_Aim of the exercise_
Please return each record exactly, leaving nothing out.

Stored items
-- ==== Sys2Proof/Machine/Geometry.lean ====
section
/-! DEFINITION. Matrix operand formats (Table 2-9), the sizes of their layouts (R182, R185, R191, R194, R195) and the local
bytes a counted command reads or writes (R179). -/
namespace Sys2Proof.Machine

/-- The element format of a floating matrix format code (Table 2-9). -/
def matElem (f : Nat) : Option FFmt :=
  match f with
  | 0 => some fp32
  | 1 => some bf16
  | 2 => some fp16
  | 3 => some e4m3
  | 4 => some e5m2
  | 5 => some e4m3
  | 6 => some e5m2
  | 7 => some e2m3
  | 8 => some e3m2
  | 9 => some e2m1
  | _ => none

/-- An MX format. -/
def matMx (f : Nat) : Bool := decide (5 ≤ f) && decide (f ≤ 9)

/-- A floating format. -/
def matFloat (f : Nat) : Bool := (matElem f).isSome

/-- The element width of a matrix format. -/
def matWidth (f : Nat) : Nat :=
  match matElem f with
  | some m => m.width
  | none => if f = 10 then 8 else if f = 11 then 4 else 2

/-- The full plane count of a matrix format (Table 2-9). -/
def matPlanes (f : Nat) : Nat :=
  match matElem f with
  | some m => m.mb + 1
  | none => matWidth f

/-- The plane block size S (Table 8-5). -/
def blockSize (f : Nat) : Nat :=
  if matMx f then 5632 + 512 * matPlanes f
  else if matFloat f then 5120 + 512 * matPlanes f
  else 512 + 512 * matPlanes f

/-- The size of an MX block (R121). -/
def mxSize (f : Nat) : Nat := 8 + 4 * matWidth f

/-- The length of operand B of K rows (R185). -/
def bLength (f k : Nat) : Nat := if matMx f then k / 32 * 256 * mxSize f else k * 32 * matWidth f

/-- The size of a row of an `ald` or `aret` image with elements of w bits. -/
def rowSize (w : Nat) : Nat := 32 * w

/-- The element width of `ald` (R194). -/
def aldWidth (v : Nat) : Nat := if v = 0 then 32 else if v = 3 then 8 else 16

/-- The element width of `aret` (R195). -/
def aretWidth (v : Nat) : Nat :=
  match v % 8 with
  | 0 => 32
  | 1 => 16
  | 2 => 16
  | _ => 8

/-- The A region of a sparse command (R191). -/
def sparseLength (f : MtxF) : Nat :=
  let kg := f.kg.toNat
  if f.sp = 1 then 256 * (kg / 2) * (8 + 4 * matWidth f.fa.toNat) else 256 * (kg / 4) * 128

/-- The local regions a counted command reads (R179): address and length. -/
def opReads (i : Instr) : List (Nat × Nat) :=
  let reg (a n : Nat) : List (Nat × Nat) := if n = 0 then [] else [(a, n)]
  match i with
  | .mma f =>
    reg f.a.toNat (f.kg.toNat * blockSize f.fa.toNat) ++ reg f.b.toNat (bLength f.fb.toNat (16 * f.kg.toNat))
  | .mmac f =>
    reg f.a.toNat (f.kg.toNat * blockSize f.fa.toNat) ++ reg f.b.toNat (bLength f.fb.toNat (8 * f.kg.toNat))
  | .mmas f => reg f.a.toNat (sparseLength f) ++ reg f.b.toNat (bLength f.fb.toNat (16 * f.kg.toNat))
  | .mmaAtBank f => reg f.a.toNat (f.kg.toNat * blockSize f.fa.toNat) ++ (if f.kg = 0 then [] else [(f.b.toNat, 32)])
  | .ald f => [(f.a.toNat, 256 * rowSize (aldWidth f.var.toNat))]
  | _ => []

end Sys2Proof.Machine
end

_Task solution_
-- ==== Sys2Proof/Machine/Geometry.lean ====
section
/-! DEFINITION. Matrix operand formats (Table 2-9), the sizes of their layouts (R182, R185, R191, R194, R195) and the local
bytes a counted command reads or writes (R179). -/
namespace Sys2Proof.Machine

/-- The element format of a floating matrix format code (Table 2-9). -/
def matElem (f : Nat) : Option FFmt :=
  match f with
  | 0 => some fp32
  | 1 => some bf16
  | 2 => some fp16
  | 3 => some e4m3
  | 4 => some e5m2
  | 5 => some e4m3
  | 6 => some e5m2
  | 7 => some e2m3
  | 8 => some e3m2
  | 9 => some e2m1
  | _ => none

/-- An MX format. -/
def matMx (f : Nat) : Bool := decide (5 ≤ f) && decide (f ≤ 9)

/-- A floating format. -/
def matFloat (f : Nat) : Bool := (matElem f).isSome

/-- The element width of a matrix format. -/
def matWidth (f : Nat) : Nat :=
  match matElem f with
  | some m => m.width
  | none => if f = 10 then 8 else if f = 11 then 4 else 2

/-- The full plane count of a matrix format (Table 2-9). -/
def matPlanes (f : Nat) : Nat :=
  match matElem f with
  | some m => m.mb + 1
  | none => matWidth f

/-- The plane block size S (Table 8-5). -/
def blockSize (f : Nat) : Nat :=
  if matMx f then 5632 + 512 * matPlanes f
  else if matFloat f then 5120 + 512 * matPlanes f
  else 512 + 512 * matPlanes f

/-- The size of an MX block (R121). -/
def mxSize (f : Nat) : Nat := 8 + 4 * matWidth f

/-- The length of operand B of K rows (R185). -/
def bLength (f k : Nat) : Nat := if matMx f then k / 32 * 256 * mxSize f else k * 32 * matWidth f

/-- The size of a row of an `ald` or `aret` image with elements of w bits. -/
def rowSize (w : Nat) : Nat := 32 * w

/-- The element width of `ald` (R194). -/
def aldWidth (v : Nat) : Nat := if v = 0 then 32 else if v = 3 then 8 else 16

/-- The element width of `aret` (R195). -/
def aretWidth (v : Nat) : Nat :=
  match v % 8 with
  | 0 => 32
  | 1 => 16
  | 2 => 16
  | _ => 8

/-- The A region of a sparse command (R191). -/
def sparseLength (f : MtxF) : Nat :=
  let kg := f.kg.toNat
  if f.sp = 1 then 256 * (kg / 2) * (8 + 4 * matWidth f.fa.toNat) else 256 * (kg / 4) * 128

/-- The local regions a counted command reads (R179): address and length. -/
def opReads (i : Instr) : List (Nat × Nat) :=
  let reg (a n : Nat) : List (Nat × Nat) := if n = 0 then [] else [(a, n)]
  match i with
  | .mma f =>
    reg f.a.toNat (f.kg.toNat * blockSize f.fa.toNat) ++ reg f.b.toNat (bLength f.fb.toNat (16 * f.kg.toNat))
  | .mmac f =>
    reg f.a.toNat (f.kg.toNat * blockSize f.fa.toNat) ++ reg f.b.toNat (bLength f.fb.toNat (8 * f.kg.toNat))
  | .mmas f => reg f.a.toNat (sparseLength f) ++ reg f.b.toNat (bLength f.fb.toNat (16 * f.kg.toNat))
  | .mmaAtBank f => reg f.a.toNat (f.kg.toNat * blockSize f.fa.toNat) ++ (if f.kg = 0 then [] else [(f.b.toNat, 32)])
  | .ald f => [(f.a.toNat, 256 * rowSize (aldWidth f.var.toNat))]
  | _ => []

end Sys2Proof.Machine
end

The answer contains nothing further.